Day’s work is directed toward the activation of this co-creative feedback loop, and her aesthetic decisions can be traced in part to the gradual tweaking of the parameters of this relationship... direct[ing] the viewer away from passive engagement with sequential narrative tropes, kicking away the conceptual crutches so that these subtler visual mechanisms move to the foreground, and empowering the viewer to determine the durational parameters of their engagement with the painting less encumbered by a framework that suggests a beginning, middle and end to the experience.

Chime #2  2005-2006 acyrlic on panel 132 x 30"

Linda’s work seemed to be -- somewhat paradoxically -- on a course of incrementally, precisely honing the technology of perceptual feedback, and the suspension of Time. Then, something happened. In 2010, she participated in a residency at Sanskriti Foundation in New Delhi, India 

For her last solo show OU-BOUM (at Another Year in LA at the PDC), Linda debuted a body of work that was deeply transformed in relation to her earlier oeuvre, although her virtuosic formal skills translated effortlessly. As she observed in her notes for the exhibit:
 “My work goes through periods of refinement followed by those of disintegration in which I re-examine and dismantle.... my experience in India provided me with the impetus – and the inspiration – to begin again within the framework of the past. This is not merely an interest in the exotic – but an embrace of new and increasingly complex hybrid relationships in art and the culture at large”. 

Hawa Mahal (large incomplete) 2011 89 X108" variable , acrylic and mixed media on wood 

The show title refers to  E. M. Forster’s  “A Passage to India,” in which the protagonist’s western rational worldview is overwhelmed by the experience of the echoing void of the fictional Marabar Caves, whose voice manifests as “ou-boum.” Linda commented  
”I have begun to see Forster’s “ou-boum” as touching upon the sublime. The aesthetics of the sublime has been investigated historically – from the Greeks, to the philosophers Edmund Burke, Kant, Hegel, and the more contemporary Lyotard. To simplify the sublime is largely experiential and the result of an overwhelming event in which we, as participants are physically and emotionally engulfed. Unable to define our own boundaries within the experience, we are at once filled with pleasure and terror.” 

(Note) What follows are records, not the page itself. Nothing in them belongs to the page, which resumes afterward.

-- ==== Sys2Proof/Laws/State.lean ====
section
/-!
SUPPORT. One lemma for each field and each update of the device: what the update leaves as it was, and what a unit reads
as after its own update or another's.
-/
namespace Sys2Proof.Machine

/-! ### `Dev.setCanvas` -/

@[simp] theorem Dev.setCanvas_now (c : Nat) (x : Canvas) (d : Dev) : (d.setCanvas c x).now = d.now := (rfl)
@[simp] theorem Dev.setCanvas_regs (c : Nat) (x : Canvas) (d : Dev) : (d.setCanvas c x).regs = d.regs := (rfl)
@[simp] theorem Dev.setCanvas_luts (c : Nat) (x : Canvas) (d : Dev) : (d.setCanvas c x).luts = d.luts := (rfl)
@[simp] theorem Dev.setCanvas_mem (c : Nat) (x : Canvas) (d : Dev) : (d.setCanvas c x).mem = d.mem := (rfl)
@[simp] theorem Dev.setCanvas_scene (c : Nat) (x : Canvas) (d : Dev) : (d.setCanvas c x).scene = d.scene := (rfl)
@[simp] theorem Dev.setCanvas_ledger (c : Nat) (x : Canvas) (d : Dev) : (d.setCanvas c x).ledger = d.ledger := (rfl)
@[simp] theorem Dev.setCanvas_queues (c : Nat) (x : Canvas) (d : Dev) : (d.setCanvas c x).queues = d.queues := (rfl)
@[simp] theorem Dev.setCanvas_turn (c : Nat) (x : Canvas) (d : Dev) : (d.setCanvas c x).turn = d.turn := (rfl)
@[simp] theorem Dev.setCanvas_lastTurn (c : Nat) (x : Canvas) (d : Dev) : (d.setCanvas c x).lastTurn = d.lastTurn := (rfl)
@[simp] theorem Dev.setCanvas_rings (c : Nat) (x : Canvas) (d : Dev) : (d.setCanvas c x).rings = d.rings := (rfl)
@[simp] theorem Dev.setCanvas_comp (c : Nat) (x : Canvas) (d : Dev) : (d.setCanvas c x).comp = d.comp := (rfl)
@[simp] theorem Dev.setCanvas_ports (c : Nat) (x : Canvas) (d : Dev) : (d.setCanvas c x).ports = d.ports := (rfl)
@[simp] theorem Dev.setCanvas_chans (c : Nat) (x : Canvas) (d : Dev) : (d.setCanvas c x).chans = d.chans := (rfl)
@[simp] theorem Dev.setCanvas_timers (c : Nat) (x : Canvas) (d : Dev) : (d.setCanvas c x).timers = d.timers := (rfl)
@[simp] theorem Dev.setCanvas_mrv (c : Nat) (x : Canvas) (d : Dev) : (d.setCanvas c x).mrv = d.mrv := (rfl)
@[simp] theorem Dev.setCanvas_engines (c : Nat) (x : Canvas) (d : Dev) : (d.setCanvas c x).engines = d.engines := (rfl)
@[simp] theorem Dev.setCanvas_regions (c : Nat) (x : Canvas) (d : Dev) : (d.setCanvas c x).regions = d.regions := (rfl)
@[simp] theorem Dev.setCanvas_mct (c : Nat) (x : Canvas) (d : Dev) : (d.setCanvas c x).mct = d.mct := (rfl)
@[simp] theorem Dev.setCanvas_cru (c : Nat) (x : Canvas) (d : Dev) : (d.setCanvas c x).cru = d.cru := (rfl)
@[simp] theorem Dev.setCanvas_acc (c : Nat) (x : Canvas) (d : Dev) : (d.setCanvas c x).acc = d.acc := (rfl)
@[simp] theorem Dev.setCanvas_flt (c : Nat) (x : Canvas) (d : Dev) : (d.setCanvas c x).flt = d.flt := (rfl)
@[simp] theorem Dev.setCanvas_svc (c : Nat) (x : Canvas) (d : Dev) : (d.setCanvas c x).svc = d.svc := (rfl)
@[simp] theorem Dev.setCanvas_tb (c : Nat) (x : Canvas) (d : Dev) : (d.setCanvas c x).tb = d.tb := (rfl)
@[simp] theorem Dev.setCanvas_clk (c : Nat) (x : Canvas) (d : Dev) : (d.setCanvas c x).clk = d.clk := (rfl)
@[simp] theorem Dev.setCanvas_rst (c : Nat) (x : Canvas) (d : Dev) : (d.setCanvas c x).rst = d.rst := (rfl)
@[simp] theorem Dev.setCanvas_hif (c : Nat) (x : Canvas) (d : Dev) : (d.setCanvas c x).hif = d.hif := (rfl)
@[simp] theorem Dev.setCanvas_pins (c : Nat) (x : Canvas) (d : Dev) : (d.setCanvas c x).pins = d.pins := (rfl)

/-! ### `Dev.setQueue` -/

@[simp] theorem Dev.setQueue_now (q : Nat) (x : Queue) (d : Dev) : (d.setQueue q x).now = d.now := (rfl)
@[simp] theorem Dev.setQueue_regs (q : Nat) (x : Queue) (d : Dev) : (d.setQueue q x).regs = d.regs := (rfl)
@[simp] theorem Dev.setQueue_luts (q : Nat) (x : Queue) (d : Dev) : (d.setQueue q x).luts = d.luts := (rfl)
@[simp] theorem Dev.setQueue_mem (q : Nat) (x : Queue) (d : Dev) : (d.setQueue q x).mem = d.mem := (rfl)
@[simp] theorem Dev.setQueue_scene (q : Nat) (x : Queue) (d : Dev) : (d.setQueue q x).scene = d.scene := (rfl)
@[simp] theorem Dev.setQueue_ledger (q : Nat) (x : Queue) (d : Dev) : (d.setQueue q x).ledger = d.ledger := (rfl)
@[simp] theorem Dev.setQueue_turn (q : Nat) (x : Queue) (d : Dev) : (d.setQueue q x).turn = d.turn := (rfl)
@[simp] theorem Dev.setQueue_lastTurn (q : Nat) (x : Queue) (d : Dev) : (d.setQueue q x).lastTurn = d.lastTurn := (rfl)
@[simp] theorem Dev.setQueue_rings (q : Nat) (x : Queue) (d : Dev) : (d.setQueue q x).rings = d.rings := (rfl)
@[simp] theorem Dev.setQueue_canvases (q : Nat) (x : Queue) (d : Dev) : (d.setQueue q x).canvases = d.canvases := (rfl)
@[simp] theorem Dev.setQueue_comp (q : Nat) (x : Queue) (d : Dev) : (d.setQueue q x).comp = d.comp := (rfl)
@[simp] theorem Dev.setQueue_ports (q : Nat) (x : Queue) (d : Dev) : (d.setQueue q x).ports = d.ports := (rfl)
@[simp] theorem Dev.setQueue_chans (q : Nat) (x : Queue) (d : Dev) : (d.setQueue q x).chans = d.chans := (rfl)
@[simp] theorem Dev.setQueue_timers (q : Nat) (x : Queue) (d : Dev) : (d.setQueue q x).timers = d.timers := (rfl)
@[simp] theorem Dev.setQueue_mrv (q : Nat) (x : Queue) (d : Dev) : (d.setQueue q x).mrv = d.mrv := (rfl)
@[simp] theorem Dev.setQueue_engines (q : Nat) (x : Queue) (d : Dev) : (d.setQueue q x).engines = d.engines := (rfl)
@[simp] theorem Dev.setQueue_regions (q : Nat) (x : Queue) (d : Dev) : (d.setQueue q x).regions = d.regions := (rfl)
@[simp] theorem Dev.setQueue_mct (q : Nat) (x : Queue) (d : Dev) : (d.setQueue q x).mct = d.mct := (rfl)
@[simp] theorem Dev.setQueue_cru (q : Nat) (x : Queue) (d : Dev) : (d.setQueue q x).cru = d.cru := (rfl)
@[simp] theorem Dev.setQueue_acc (q : Nat) (x : Queue) (d : Dev) : (d.setQueue q x).acc = d.acc := (rfl)
@[simp] theorem Dev.setQueue_flt (q : Nat) (x : Queue) (d : Dev) : (d.setQueue q x).flt = d.flt := (rfl)
@[simp] theorem Dev.setQueue_svc (q : Nat) (x : Queue) (d : Dev) : (d.setQueue q x).svc = d.svc := (rfl)
@[simp] theorem Dev.setQueue_tb (q : Nat) (x : Queue) (d : Dev) : (d.setQueue q x).tb = d.tb := (rfl)
@[simp] theorem Dev.setQueue_clk (q : Nat) (x : Queue) (d : Dev) : (d.setQueue q x).clk = d.clk := (rfl)
@[simp] theorem Dev.setQueue_rst (q : Nat) (x : Queue) (d : Dev) : (d.setQueue q x).rst = d.rst := (rfl)
@[simp] theorem Dev.setQueue_hif (q : Nat) (x : Queue) (d : Dev) : (d.setQueue q x).hif = d.hif := (rfl)
@[simp] theorem Dev.setQueue_pins (q : Nat) (x : Queue) (d : Dev) : (d.setQueue q x).pins = d.pins := (rfl)

/-! ### `Dev.setRing` -/

@[simp] theorem Dev.setRing_now (f : Nat) (x : NRing) (d : Dev) : (d.setRing f x).now = d.now := (rfl)
@[simp] theorem Dev.setRing_regs (f : Nat) (x : NRing) (d : Dev) : (d.setRing f x).regs = d.regs := (rfl)
@[simp] theorem Dev.setRing_luts (f : Nat) (x : NRing) (d : Dev) : (d.setRing f x).luts = d.luts := (rfl)
@[simp] theorem Dev.setRing_mem (f : Nat) (x : NRing) (d : Dev) : (d.setRing f x).mem = d.mem := (rfl)
@[simp] theorem Dev.setRing_scene (f : Nat) (x : NRing) (d : Dev) : (d.setRing f x).scene = d.scene := (rfl)
@[simp] theorem Dev.setRing_ledger (f : Nat) (x : NRing) (d : Dev) : (d.setRing f x).ledger = d.ledger := (rfl)
@[simp] theorem Dev.setRing_queues (f : Nat) (x : NRing) (d : Dev) : (d.setRing f x).queues = d.queues := (rfl)
@[simp] theorem Dev.setRing_turn (f : Nat) (x : NRing) (d : Dev) : (d.setRing f x).turn = d.turn := (rfl)
@[simp] theorem Dev.setRing_lastTurn (f : Nat) (x : NRing) (d : Dev) : (d.setRing f x).lastTurn = d.lastTurn := (rfl)
@[simp] theorem Dev.setRing_canvases (f : Nat) (x : NRing) (d : Dev) : (d.setRing f x).canvases = d.canvases := (rfl)
@[simp] theorem Dev.setRing_comp (f : Nat) (x : NRing) (d : Dev) : (d.setRing f x).comp = d.comp := (rfl)
@[simp] theorem Dev.setRing_ports (f : Nat) (x : NRing) (d : Dev) : (d.setRing f x).ports = d.ports := (rfl)
@[simp] theorem Dev.setRing_chans (f : Nat) (x : NRing) (d : Dev) : (d.setRing f x).chans = d.chans := (rfl)
@[simp] theorem Dev.setRing_timers (f : Nat) (x : NRing) (d : Dev) : (d.setRing f x).timers = d.timers := (rfl)
@[simp] theorem Dev.setRing_mrv (f : Nat) (x : NRing) (d : Dev) : (d.setRing f x).mrv = d.mrv := (rfl)
@[simp] theorem Dev.setRing_engines (f : Nat) (x : NRing) (d : Dev) : (d.setRing f x).engines = d.engines := (rfl)
@[simp] theorem Dev.setRing_regions (f : Nat) (x : NRing) (d : Dev) : (d.setRing f x).regions = d.regions := (rfl)
@[simp] theorem Dev.setRing_mct (f : Nat) (x : NRing) (d : Dev) : (d.setRing f x).mct = d.mct := (rfl)
@[simp] theorem Dev.setRing_cru (f : Nat) (x : NRing) (d : Dev) : (d.setRing f x).cru = d.cru := (rfl)
@[simp] theorem Dev.setRing_acc (f : Nat) (x : NRing) (d : Dev) : (d.setRing f x).acc = d.acc := (rfl)
@[simp] theorem Dev.setRing_flt (f : Nat) (x : NRing) (d : Dev) : (d.setRing f x).flt = d.flt := (rfl)
@[simp] theorem Dev.setRing_svc (f : Nat) (x : NRing) (d : Dev) : (d.setRing f x).svc = d.svc := (rfl)
@[simp] theorem Dev.setRing_tb (f : Nat) (x : NRing) (d : Dev) : (d.setRing f x).tb = d.tb := (rfl)
@[simp] theorem Dev.setRing_clk (f : Nat) (x : NRing) (d : Dev) : (d.setRing f x).clk = d.clk := (rfl)
@[simp] theorem Dev.setRing_rst (f : Nat) (x : NRing) (d : Dev) : (d.setRing f x).rst = d.rst := (rfl)
@[simp] theorem Dev.setRing_hif (f : Nat) (x : NRing) (d : Dev) : (d.setRing f x).hif = d.hif := (rfl)
@[simp] theorem Dev.setRing_pins (f : Nat) (x : NRing) (d : Dev) : (d.setRing f x).pins = d.pins := (rfl)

Sanskriti 1, 2010, 36 X22" variable mixed media on paper

The work itself was scrappy and rough hewn. Where Day’s previous series of paintings had tended to a precise rectangularity and tightly controlled surface, the OU-BOUM works were organically expanding collages of corrugated cardboard and other (mostly paper) materials. Those familiar with Day’s masterful collage work (one of the best shows of the early days of ACME was 1997’s Linda Day: Drawing Project, a linear, taped-together experimental narrative or musical score) knew that she was extremely fluent in that visual vocabulary, but when infused with her newly Indianized color palette, a synergy occurred.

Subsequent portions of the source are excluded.